FAZER LOGINTan pronto como terminó de hablar, Rose se quedó atónita.
Los ojos de Carlos se abrieron con incredulidad mientras miraba al hombre con asombro.
El corazón de Rose dio un vuelco.
Después de un largo silencio, abrió la boca, aturdida.
—¿Qué dijiste?
—Señorita Hamilton —los ojos del hombre estaban oscuros y un brillo misterioso relucía en ellos—. Estoy seguro de que entiendes lo que estoy diciendo. Como recompensa, me casaré contigo.
Rose se confundió por un momento.
El hombre pareció notar su expresión y continuó:
—Señorita Hamilton, no se apresure a rechazar esta oferta. Por lo que sé, hoy ha sufrido una gran humillación en su boda. En pocos días, su reputación será conocida en todas partes. Con su actual posición en la familia Hamilton, sus posibilidades futuras pueden volverse aún más difíciles.
Ante esas palabras, el cuerpo de Rose se puso rígido.
—No tiene nada que ver contigo.
El hombre la miró con amabilidad.
—Pero yo sí.
Rose levantó la mirada.
Lo escuchó decir:
—Si te casas conmigo, nadie recordará la vergüenza que sufrió la novia en la boda. Solo se reirán de Asher por no asistir y perder a su esposa.

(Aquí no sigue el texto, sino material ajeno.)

/-- The conditions a command fails, as codes of Table 8.3 in ascending order (R257). -/
def cmdCodes (s : State) (n op : Nat) (arg : MoveArg) : List Nat :=
  let a := s.axis n
  let spanOp := op == 1 || op == 3 || op == 5
  let chk := if spanOp then (checkSpan s (s.get (F.TRJ_AXIS_VRATED.V_RATED n)) arg.first arg.count).1 else 0
  let kind := match a.mv with
    | some m => if op = 3 then m.arg.kind else arg.kind
    | none => arg.kind
  let rem := match a.mv with
    | some m => m.target - a.spPos
    | none => 0
  (if axisEn s n then [] else [1]) ++
  (if chk = 2 then [2] else []) ++
  (if chk = 3 ∨ (op = 1 ∧ (arg.kind = 1 ∨ arg.kind = 3)) then [3] else []) ++
  (if op = 1 ∧ 8 ≤ a.queue.length then [4] else []) ++
  (if cmdStateOk s n op arg.bss then [] else [5]) ++
  (if op = 3 ∧ a.st = .stopped ∧ chk ≠ 2 ∧ dirSign arg.dir * lastPos s arg.first arg.count ≠ rem then [6] else []) ++
  (if cmdAllowed s op kind arg.bss then [] else [7]) ++
  (if chk = 8 then [8] else []) ++
  (if op = 5 ∧ homeLatchOk s (s.get (F.TRJ_AXIS_HOME.LATCH n)) = false then [9] else []) ++
  (if op = 5 ∧ (limActive s (s.get (F.TRJ_AXIS_CFG.LIM_LO n)) ∨ limActive s (s.get (F.TRJ_AXIS_CFG.LIM_HI n))) then [12]
   else [])

/-- The code a command reports: the lowest it fails, 0 if none. -/
def cmdCode (s : State) (n op : Nat) (arg : MoveArg) : Nat := ((cmdCodes s n op arg).head?).getD 0

/-- The arguments of a command as TRJ_SPAN and TRJ_MOVE_ARG stand at the write. -/
def argNow (s : State) : MoveArg :=
  { first := s.get F.TRJ_SPAN.FIRST, count := s.get F.TRJ_SPAN.COUNT, dir := s.flag F.TRJ_MOVE_ARG.DIR,
    kind := s.get F.TRJ_MOVE_ARG.KIND, id := s.get F.TRJ_MOVE_ARG.ID, bss := false, vPeak := 0, check := 0 }

/-- An argument with what the span check records (R243, R244). -/
def checkedArg (s : State) (n : Nat) (arg : MoveArg) : MoveArg :=
  { arg with vPeak := (checkSpan s (s.get (F.TRJ_AXIS_VRATED.V_RATED n)) arg.first arg.count).2,
             check := spanCrc s arg.first arg.count }

/-- An accepted QUEUE, RESUME or HOME (R252, R261, R271). -/
def acceptCmd (n op : Nat) (arg : MoveArg) (s : State) : State :=
  let g := checkedArg s n arg
  match op with
  | 1 => s.modAxis n (fun a => { a with queue := a.queue ++ [g] })
  | 3 =>
    match (s.axis n).mv with
    | none => s
    | some m =>
      let g' := { g with id := m.arg.id, kind := if m.arg.kind = 2 then 2 else 0 }
      s.modAxis n (fun a => { a with st := .running, mv := some { newMove s n g' with target := m.target } })
  | 5 =>
    let u := s.get (F.TRJ_AXIS_HOME.LATCH n)
    (modLatch u (fun x => { x with armedAt := some s.nowNs, upTo := none, waitUntil := none }) s).modAxis n (fun a =>
      { a with st := .running, homing := 1, homeAt := s.nowNs, homeLimit := none, homeEnd := none,
               mv := some (newMove s n { g with kind := 1 }) })
  | _ => s

/-- A TRJ_CMD write: an unknown OP is code 11, a command while BUSY code 10; STOP, ABORT and FLUSH have their outcome at
once and act in the next stage 4; QUEUE, RESUME and HOME start the span check (R256, R257). -/
def trjCmdOp (v : Word) (s : State) : State :=
  let op := getF F.TRJ_CMD.OP.bits v
  let n := getF F.TRJ_CMD.AXIS.bits v
  if op = 0 ∨ 6 < op then cmdOutcome n 11 s
  else if s.trj.chk.isSome then cmdOutcome n 10 s
  else if op = 1 ∨ op = 3 ∨ op = 5 then
    let arg := argNow s
    { s with trj := { s.trj with chk := some ⟨n, op, if op = 5 then { arg with kind := 1 } else arg⟩ } }.put
      F.TRJ_CMD_STAT.BUSY 1
  else
    let code := cmdCode s n op (argNow s)
    let t := if code = 0 then
        (match op with
         | 2 => stopAxis n 1 s
         | 4 => stopAxis n 2 s
         | _ => s.modAxis n (fun a => { a with evs := a.evs ++ [.flush] }))
      else s
    cmdOutcome n code t

/-- A TRJ_CMD row: the write whose OP is that row's. -/
def trjRow (core : Sender) (op : Nat) (v : Word) (s : State) : State :=
  writeCmd core Reg.TRJ_CMD (fun t => if getF F.TRJ_CMD.OP.bits v = op then trjCmdOp v t else t) s

/-- TRJ_QUEUE (R252, R256). -/
def execTrjQueue (core : Sender) (val : Word) (s : State) : Host.Outcome State Fault Refusal := .next (trjRow core 1 val s)
/-- TRJ_STOP (R258). -/
def execTrjStop (core : Sender) (val : Word) (s : State) : Host.Outcome State Fault Refusal := .next (trjRow core 2 val s)
/-- TRJ_RESUME (R261). -/
def execTrjResume (core : Sender) (val : Word) (s : State) : Host.Outcome State Fault Refusal := .next (trjRow core 3 val s)
/-- TRJ_ABORT (R262). -/
def execTrjAbort (core : Sender) (val : Word) (s : State) : Host.Outcome State Fault Refusal := .next (trjRow core 4 val s)
/-- TRJ_HOME (R271). -/
def execTrjHome (core : Sender) (val : Word) (s : State) : Host.Outcome State Fault Refusal := .next (trjRow core 5 val s)
/-- TRJ_FLUSH (R262). -/
def execTrjFlush (core : Sender) (val : Word) (s : State) : Host.Outcome State Fault Refusal := .next (trjRow core 6 val s)

/-- The span check completes: the command is accepted or refused (R256, R257). -/
def spanCheckDone (s : State) : State :=
  match s.trj.chk with
  | none => s
  | some c =>
    let t := { s with trj := { s.trj with chk := none } }.put F.TRJ_CMD_STAT.BUSY 0
    let code := cmdCode s c.axis c.op c.arg
    cmdOutcome c.axis code (if code = 0 then acceptCmd c.axis c.op c.arg t else t)

/-- SPAN_CHECK_DONE (R256). -/
def execSpanCheckDone (s : State) : Host.Outcome State Fault Refusal := .next (spanCheckDone s)

/-- On entering Watch, Lock-out or Dormant every axis discards its moves, and a command being checked is refused with
code 7 (R648). -/
def modeDiscard (s : State) : State :=
  let t := match s.trj.chk with
    | none => s
    | some c => cmdOutcome c.axis 7 ({ s with trj := { s.trj with chk := none } }.put F.TRJ_CMD_STAT.BUSY 0)
  t.forN 8 (fun n u => u.modAxis n (fun a =>
    { a with st := .idle, cause := if a.mv.isSome then 5 else a.cause, mv := none, queue := [], evs := [], homeLimit := none,
             homeEnd := none, homing := if a.homing = 1 then 3 else a.homing }))

/-! ### TST writes (R242; 11 R351; 12 R383) -/

/-- Row r lies in the span of a move. -/
def inSpan (r : Nat) (m : MoveArg) : Bool := decide (m.first ≤ r) && decide (r < m.first + m.count)

/-- Row r may not be written: it lies in the span of a queued, running, stopping or stopped move or of a command being
checked (R242), in a scratch row of an enabled door unit (11 R351) or in the BSS area (12 R383). -/
def rowLocked (s : State) (r : Nat) : Bool :=
  (List.range 8).any (fun n =>
    (match (s.axis n).mv with
     | some m => inSpan r m.arg
     | none => false) || (s.axis n).queue.any (inSpan r)) ||
  (match s.trj.chk with
   | some c => inSpan r c.arg
   | none => false) ||
  (isCar s && (List.range 2).any (fun d =>
    s.flag (F.TRJ_DOOR_CFG.EN d) &&
      (r == s.get (F.TRJ_DOOR_SCR.S d) || r == s.get (F.TRJ_DOOR_SCR.S d) + 1))) ||
  (isSection s && s.flag F.BSS_CFG.EN && decide (s.get F.BSS_CFG.TST_BASE ≤ r) &&
    decide (r < s.get F.BSS_CFG.TST_BASE + 512))

/-- Base of the TST (23 Table 23.1). -/
def tstBase : Nat := 0x31000000

/-- The TST word at a core's address. -/
def tstRead (s : State) (a : Nat) : Word := tstWord s ((a - tstBase) / 4)

/-- A core's write of a TST word: ignored with TST_WR_REJ in a locked row. -/
def tstWrite (a : Nat) (w : Word) (s : State) : State :=
  if tstBase ≤ a ∧ a < tstBase + 0x20000 ∧ a % 4 = 0 then
    let i := (a - tstBase) / 4
    if rowLocked s (i / 4) then s.ev F.TRJ_EVENT.TST_WR_REJ else setTst i w s
  else s

/-- TST_WRITE (R242). -/
def execTstWrite (core : Sender) (addr : Nat) (val : Word) (s : State) : Host.Outcome State Fault Refusal :=
  .next (if canAccess s core then tstWrite addr val s else s)

/-! ### Latches (R268 to R270) -/

/-- Whether a feedback channel is enabled (10 R294). -/
def fbEn (s : State) (c : Nat) : Bool :=
  if c < 128 then chanEn s c && chanType s c != 3 else decide (c < 144) && s.flag (F.FBK_CH_CFG.EN c)

/-- An ARM request for unit m (R270): ignored without an edge or an enabled source; a unit within its hold-off waits. -/
def armLatch (m : Nat) (s : State) : State :=
  if s.get (F.TRJ_LAT_CFG.EDGE m) = 0 ∨ fbEn s (s.get (F.TRJ_LAT_CFG.SOURCE m)) = false then s.ev F.TRJ_EVENT.CMD_REJ
  else
    let u := latch s m
    let free := match u.lastCap with
      | none => 0
      | some t => t + s.get (F.TRJ_LAT_CFG.HOLDOFF m) * 1000000
    if free ≤ s.nowNs then modLatch m (fun x => { x with armedAt := some s.nowNs, upTo := none, waitUntil := none }) s
    else modLatch m (fun x => { x with armedAt := none, upTo := none, waitUntil := some free }) s

/-- A DISARM request for unit m (R270). -/
def disarmLatch (m : Nat) (s : State) : State :=
  modLatch m (fun x => { x with armedAt := none, upTo := none, waitUntil := none }) s

/-- A TRJ_LAT_CMD write: DISARM wins where both bits are set. -/
def latCmdOp (v : Word) (s : State) : State :=
  s.forN 16 (fun m t =>
    if v.getLsbD (16 + m) then disarmLatch m t else if v.getLsbD m then armLatch m t else t)

/-- LATCH_ARM: a TRJ_LAT_CMD write with an ARM bit (R270). -/
def execLatchArm (core : Sender) (val : Word) (s : State) : Host.Outcome State Fault Refusal :=
  .next (writeCmd core Reg.TRJ_LAT_CMD (fun t => if getF F.TRJ_LAT_CMD.ARM.bits val = 0 then t else latCmdOp val t) s)

/-- LATCH_DISARM: a TRJ_LAT_CMD write with a DISARM bit (R270). -/
def execLatchDisarm (core : Sender) (val : Word) (s : State) : Host.Outcome State Fault Refusal :=
  .next (writeCmd core Reg.TRJ_LAT_CMD (fun t => if getF F.TRJ_LAT_CMD.DISARM.bits val = 0 then t else latCmdOp val t) s)

/-- A unit's hold-off ends: it becomes armed (R270). -/
def holdoffEnd (m : Nat) (s : State) : State :=
  match (latch s m).waitUntil with
  | none => s
  | some t =>
    if t ≤ s.nowNs then modLatch m (fun x => { x with armedAt := some t, upTo := none, waitUntil := none }) s else s

/-- LATCH_HOLDOFF_EXPIRY (R270). -/
def execLatchHoldoffExpiry (unit : Fin 16) (s : State) : Host.Outcome State Fault Refusal := .next (holdoffEnd unit.val s)

/-- An edge on input i at time t (ns): each unit armed by then whose kind of edge it is captures it and disarms (R268). -/
def latchEdge (i : Nat) (rising : Bool) (t : Nat) (s : State) : State :=
  s.forN 16 (fun m u =>
    let e := u.get (F.TRJ_LAT_CFG.EDGE m)
    let hit := (latch u m).armedAt.any (fun a => decide (a ≤ t)) && (latch u m).upTo.all (fun e => decide (t < e))
    if hit && u.get (F.TRJ_LAT_CFG.INPUT m) == i && (e == 3 || (e == 1 && rising) || (e == 2 && !rising)) then
      modLatch m (fun x => { x with armedAt := none, upTo := none, lastCap := some t, pendCaps := x.pendCaps ++ [t] }) u
    else u)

Hizo una pausa antes de añadir:
—Y luego podrás dejar a la familia Hamilton cuando quieras.
Su voz era tranquila y pausada, como si estuviera lanzando un hechizo.

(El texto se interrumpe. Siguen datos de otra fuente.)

-- ==== Sys2Proof/Machine/Fio.lean ====
section
/-!
DEFINITION. Field inputs and outputs (14): the dies, the logic side of the refresh, inputs and counters, outputs and their
causes, and the field supply.
-/

namespace Sys2Proof.Machine

open Sys2Proof

/-! ### Points (R432, R434) -/

/-- Output n is a safety output. -/
def safeOut (s : State) (n : Nat) : Bool := s.conf.sps.safeOuts.any (fun e => e.1 == n)

/-- Bitmap of the safety outputs in force (FIO_SAFE_MAP). -/
def safeMapWord (s : State) : Word := wd (mapBits 32 (safeOut s))

/-- Input number of fast input f (R432). -/
def fastInput (f : Nat) : Nat := 24 * (f / 4) + f % 4

/-- Input i is a fast input. -/
def isFast (i : Nat) : Bool := decide (i % 24 < 4)

/-! ### Outputs at the die (R450, R453) -/

/-- State of output n at its die. -/
def outSt (s : State) (n : Nat) : OutSt := smGet OutSt.init (s.die (n / 8)).outs (n % 8)

/-- State of output n changed. -/
def modOut (n : Nat) (f : OutSt → OutSt) (s : State) : State :=
  s.modDie (n / 8) (fun d => { d with outs := smMod OutSt.init d.outs (n % 8) f })

/-- RESTART of output n in the configuration its die applies; it is ignored for safety outputs. -/
def restarts (s : State) (n : Nat) : Bool := (s.die (n / 8)).restart.testBit (n % 8) && !safeOut s n

/-- A compare pulse runs on output n. -/
def pulseRuns (s : State) (n : Nat) : Bool :=
  match smFind (s.die (n / 8)).pulses n with
  | some e => decide (s.tb.tick < e)
  | none => false

/-- Output n is commanded on by its die's last accepted frame. -/
def outCmd (s : State) (n : Nat) : Bool :=
  let d := s.die (n / 8)
  (d.req.testBit (n % 8) || pulseRuns s n) && (!safeOut s n || d.perm.testBit (n % 8))

/-- A cause of Table 14.3 other than silence and permission forces output n off: a thermal shutdown or UV that goes on, or that
the output still waits after, or a declared fault. -/
def outForced (s : State) (n : Nat) : Bool :=
  let o := outSt s n
  o.c1 || o.hot || o.c2 || (s.die (n / 8)).uv || o.stuck != 0

/-- Output n is driven on outside pulses (R440, R450). -/
def outDriven (s : State) (n : Nat) : Bool :=
  let d := s.die (n / 8)
  !outForced s n &&
    (if d.silent then
      !safeOut s n && (match d.pat with
        | some p => p.testBit (n % 8)
        | none => false)
    else outCmd s n)

/-- Output n is driven on at its land. -/
def outOn (s : State) (n : Nat) : Bool := outDriven s n && (s.die (n / 8)).off != some n

/-- CAUSE of output n: the lowest code of Table 14.3 that forces it off. -/
def outCause (s : State) (n : Nat) : Nat :=
  let o := outSt s n
  let d := s.die (n / 8)
  if o.c1 || o.hot then 1 else if o.c2 || d.uv then 2 else if d.silent && !outDriven s n then 3 else if o.stuck != 0 then o.stuck
  else if safeOut s n && d.req.testBit (n % 8) && !d.perm.testBit (n % 8) then 7 else 0

/-- LATCHED of output n: a safety output waits for a deliberate reset, a standard one whose cause has ended for FIO_OUT_CLR
(R453, R457). -/
def outLatched (s : State) (n : Nat) : Bool :=
  let o := outSt s n
  if safeOut s n then o.c1 || o.c2 || o.stuck != 0 else (o.c1 && !o.hot) || (o.c2 && !(s.die (n / 8)).uv)

/-- FIO_OUTn_STAT. -/
def outStatWord (s : State) (n : Nat) : Word :=
  let o := outSt s n
  wd (outCause s n * 2 ^ 28 + b2n (outLatched s n) * 2 ^ 27 + o.partner % 32 * 2 ^ 16 + o.therm % 2 ^ 16)

/-! ### FIO_OUT_CLR (R454) -/

/-- The cause of output n persists. -/
def causePersists (s : State) (n : Nat) : Bool :=
  let o := outSt s n
  o.hot || (o.c2 && (s.die (n / 8)).uv)

/-- FIO_OUT_CLR: refused if it names a safety output or one whose cause persists, else carried in the next frame. -/
def outClrOp (v : Word) (s : State) : State :=
  let t := keepVal Reg.FIO_OUT_CLR v s
  if (List.range 32).any (fun n => bitOf v n && (safeOut s n || causePersists s n)) then t.ev F.FIO_EVENT.CLR_REJ
  else { t with fio := { t.fio with clr := t.fio.clr ||| v.toNat } }

/-- FIO_OUT_CLR (R454). -/
def execFioOutClr (core : Sender) (cpl : Word) (s : State) : Host.Outcome State Fault Refusal :=
  .next (cplWrite core Reg.FIO_OUT_CLR cpl outClrOp s)

/-! ### The refresh (R435 to R437, R462) -/

/-- Nudging buzzers sounding: BUZ_OUT of an enabled door unit in NUDGING, for the whole of the move (11 R364). -/
def buzzers (s : State) : Nat :=
  if isCar s then
    (List.range 2).foldl (fun m d =>
      if s.flag (F.TRJ_DOOR_CFG.EN d) && (s.door d).st == .nudging && decide (s.get (F.TRJ_DOOR_CFG.BUZ_OUT d) < 32) then
        setBitN m (s.get (F.TRJ_DOOR_CFG.BUZ_OUT d)) true
      else m) 0
  else 0

/-- Requests: firmware's, and the buzzers. -/
def outRequests (s : State) : Nat := Nat.lor (s.get F.FIO_OUT_REQ.REQ) (buzzers s)

/-- Filter time of input i in ms: that of its pair in the safety set for a safety input, else its FILT (R443, R444). -/
def filtOf (s : State) (i : Nat) : Nat :=
  match s.conf.sps.pairs.find? (fun q => q.a == i || q.b == i) with
  | some q => q.filt
  | none => (s.reg (Reg.FIO_FILT (i / 8))).toNat / 16 ^ (i % 8) % 16

/-- Frame of group g: requests, permission word, pulses, clears, configuration and PTP time as they stand (R436). -/
def groupFrame (s : State) (g perm : Nat) (permOk : Bool) : FieldFrame :=
  { seq := (smGet 0 s.fio.seq g + 1) % 256
    req := outRequests s / 2 ^ (8 * g) % 256
    perm := perm
    permOk := permOk
    pulses := s.fio.pulses.filter (fun p => p.1 / 8 == g)
    clr := s.fio.clr / 2 ^ (8 * g) % 256
    tmo := s.get (F.FIO_GRP_CFG.TIMEOUT g)
    pat := if s.flag (F.FIO_GRP_CFG.SILENT g) then some (s.get (F.FIO_GRP_CFG.SAFE_PAT g)) else none
    restart := (s.reg Reg.FIO_OUT_RESTART).toNat / 2 ^ (8 * g) % 256
    lines := 0
    edge := (List.range 4).foldl (fun m f => m + s.get (F.FIO_FIN_CFG.EDGE (4 * g + f)) * 4 ^ f) 0
    filt := (List.range 24).map (fun b => filtOf s (24 * g + b))
    now := s.nowNs }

—Puedo ayudarte en lo que desees.
—¿Cómo?
La habitación estaba tan silenciosa que se podía escuchar la suave respiración de Rose.
Su corazón tembló violentamente.
Los ojos del hombre parecían un remolino dispuesto a absorberla.
Su corazón latía con fuerza, pero hizo todo lo posible por mantenerse serena.
—Si estás al tanto de todos mis detalles, debes comprender que casarte conmigo no te beneficiaría.
—Por eso dije que esto es una compensación.
El hombre se detuvo un momento antes de añadir:
—O podrías interpretarlo de otra forma… Necesito una esposa en este momento.
Rose apretó los dedos.
¿O?
¿Debería aceptar?
Si lo hacía, ¿tendría un hogar?
Los rayos dorados del atardecer se filtraban por la ventana.
A lo lejos, más allá de la puerta, las nubes despejadas se agitaban suavemente.
Una brisa cálida rozó sus cejas.
Su mente, nublada durante tanto tiempo, estaba mareada. Entonces, escuchó una voz que era la suya.
—Acepto.
Tan pronto como lo dijo, los labios del hombre se curvaron en una leve sonrisa.
—Dado que ese es el caso, entonces está decidido.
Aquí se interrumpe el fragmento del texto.